Order of Interbeing | Tiep Hien

Shifting Weight

Leave the tender moment alone.
-Billy Joel.

The way to use life is to do nothing through acting.
The way to use life is to do everything through being.
-Lao Tzu

I had noticed her as I walked by the room on the way to see my patient. Jeans, sneakers and flannel shirt curled up on the bed cuddling against what I assume was her sick husband. Despite the tubes and lines, they made space to be near one another.
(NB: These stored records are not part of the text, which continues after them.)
/-- A core or cluster barrier (R193): target, phase, arrivals, departures, and a completion held by a debug stop. -/
structure Bar where
  target : Nat
  phase : Nat
  arr : Nat
  dep : Nat
  full : Bool       -- the phase started at its target and completes in the next clock (R196)
  startClk : Nat
  deps : List Nat := []   -- the writes before the arrivals and departures of the phase (R369)
  past : Map (List Nat) := []   -- the same for completed phases
deriving DecidableEq, Repr

/-- A table pair (R140): two banks as sparse bytes, the selected bank, the owner block. -/
structure TblPair where
  blk : Nat
  bank0 : Map Byte
  bank1 : Map Byte
  sel : Nat
deriving DecidableEq, Repr

/-- A copy entry the engine has taken (R202 to R209). -/
structure Copy where
  idx : Nat
  fields : List Nat      -- its eight words as read, and the twenty of a shape record
  status : Nat           -- the status so far
  cut : Nat              -- numbers the order in which its elements are read and written (R206; log entry 1)
  coll : Option Nat      -- the collective it waits in
  pub : Nat              -- uid of the publishing wave
  shut : List Nat := []  -- blocks whose save had reached its third step when it was taken (R266)
  at' : Nat := 0         -- reads and writes of elements made so far
  held : List (Nat × List Byte × List Bool) := []   -- elements read and not yet written, with their poisoned bytes
deriving DecidableEq, Repr

/-- A block's copy ring on one core (R201): its engine state beside the header in the scratchpad. -/
structure Ring where
  notify : Nat                  -- the counts run without bound; the header shows them mod 2^32
  taken : Nat
  done : Nat
  failed : Nat
  credits : List (Nat × Nat)    -- first index past the credit, number of the publishing wave
  busy : List Copy
deriving DecidableEq, Repr

/-- A stop that a core's trap queue holds (R262, R263): the slot, the frame's address, the block and its context. -/
structure Stop where
  slot : Nat
  frame : Nat
  blk : Nat
  ctx : Nat
  cause : Nat              -- the frame's cause code (R264)
  at' : Nat                -- clock of the stop (R262)
  deps : List Nat := []    -- the writes of its frame (R369)
deriving DecidableEq, Repr

/-- The hart of a core supervisor (R169; log entry 47): an RV64IMAC core with Zicsr and Zifencei, in user mode while it runs a handler and in
machine mode in its dispatch. `x` holds x1 to x31. -/
structure Hart where
  x : List (BitVec 64) := List.replicate 31 0#64
  pc : BitVec 64 := 0#64
  user : Bool := false
  mepc : BitVec 64 := 0#64
  mcause : BitVec 64 := 0#64
  mtval : BitVec 64 := 0#64
  instret : Nat := 0
  resv : Option Nat := none   -- the line of a load-reserved
deriving DecidableEq, Repr

/-- The core supervisor (R169, R262, R263): queued stops, the stop whose handler runs, its store queue. -/
structure Sup where
  queue : List Stop := []
  handling : Option Stop := none
  sq : List (Nat × List Byte) := []
  fenced : List Nat := []  -- the writes before its latest FENCE (R169, R368)
  heard : List Rel := []   -- the releases that its reads of its core's scratchpad have returned (R366, R368)
  hart : Hart := {}
deriving DecidableEq, Repr

/-! ## Blocks, grids and binds -/

/-- A kernel descriptor's fields as a launch resolved them (R418). -/
structure KDesc where
  entry : Nat := 0
  threads : Nat := 1
  alloc : Nat := 1
  kfl : Nat := 0
  bars : Nat := 0
  scratch : Nat := 0
  ncount : Nat := 0
  rfirst : Nat := 0
  ntimer : Nat := 0
  gen : Nat := 0
deriving DecidableEq, Repr

/-- A resident block (R279, R280). `cores` is its core set in ascending order; `sp` gives base and size per core. -/
structure Block where
  ctx : Nat
  bind : Nat
  grid : Nat
  x : Nat                -- s4, s5, s6 (R79)
  y : Nat
  z : Nat
  kdesc : Nat
  k : KDesc
  gen : Nat
  threads : Nat
  waves : Nat
  alloc : Nat
  cores : List Nat
  sp : List (Nat × Nat × Nat)     -- core, base, size (R158)
  prio : Nat
  depth : Nat
  idem : Bool
  discardable : Bool     -- DISCARDABLE of R268
  killed : Bool          -- the KILLED indicator of R113
  rein : Option Nat      -- first handled vector of a handler kernel (R214)
  bars : Nat
  sems : Nat
  cb : Nat
  cn : Nat
  tbl : Bool
  rbase : Nat
  rlog : Nat
  swz : Bool
  landing : Option (Nat × Nat)    -- bin and landing slot of a node block (R292)
  started : Nat          -- clock of its start (R348)
  status : Nat           -- STATUS it will report, with DETAIL in bits 15:8
  s7 : Nat
  s8 : Nat
  arg : Nat
  saving : Bool
  saveNo : Nat           -- its save slot in the bind's save area (log entry 14)
deriving DecidableEq, Repr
After awhile, I was out by the nurses station waiting for my primary nurse when she came down the corridor slowly, in a daze. “Are you a doctor?” she asked me. “No, I’m a nursing student…” She looked at me and gazed away, “I don’t know how you all do this every day.” Her lower chin quivered and her eyes grew wet. Perhaps it was something about how ill he was, how hard it was, how overwhelming, unrelenting, and lonely she was. And by extension how hard it must be for us too. I mumbled something about it being different when the patient is not a family member or loved one. She stood there. Here eyes were dark pools in a face that was bearing the sinking that comes with suffering. I felt like putting my arm around her and comforting her, but I did not, aware of my boundaries. I did not know her needs or her situation. Still, she stood there. As often happens in a moment where ‘doing something’ competes with the ‘practice of being’, a response came to me out of the space of that moment. I tapped my shoulder and upper arm, “Here. Lean here”, and she accepted my invitation and leant her shoulder against me as I stood there unknowing. We stood there for a moment side by side. Whatever she carried shifted weight, and she breathed out a sigh and took a deep breath, and stood on her own. She nodded her head and said “thank you.”, and sniffled. “Maybe some Kleenex would help” and I looked around for some for her to blow her nose or wipe her eyes. “Surely this place must have some Kleenex”, I said. But there was none to be seen anywhere.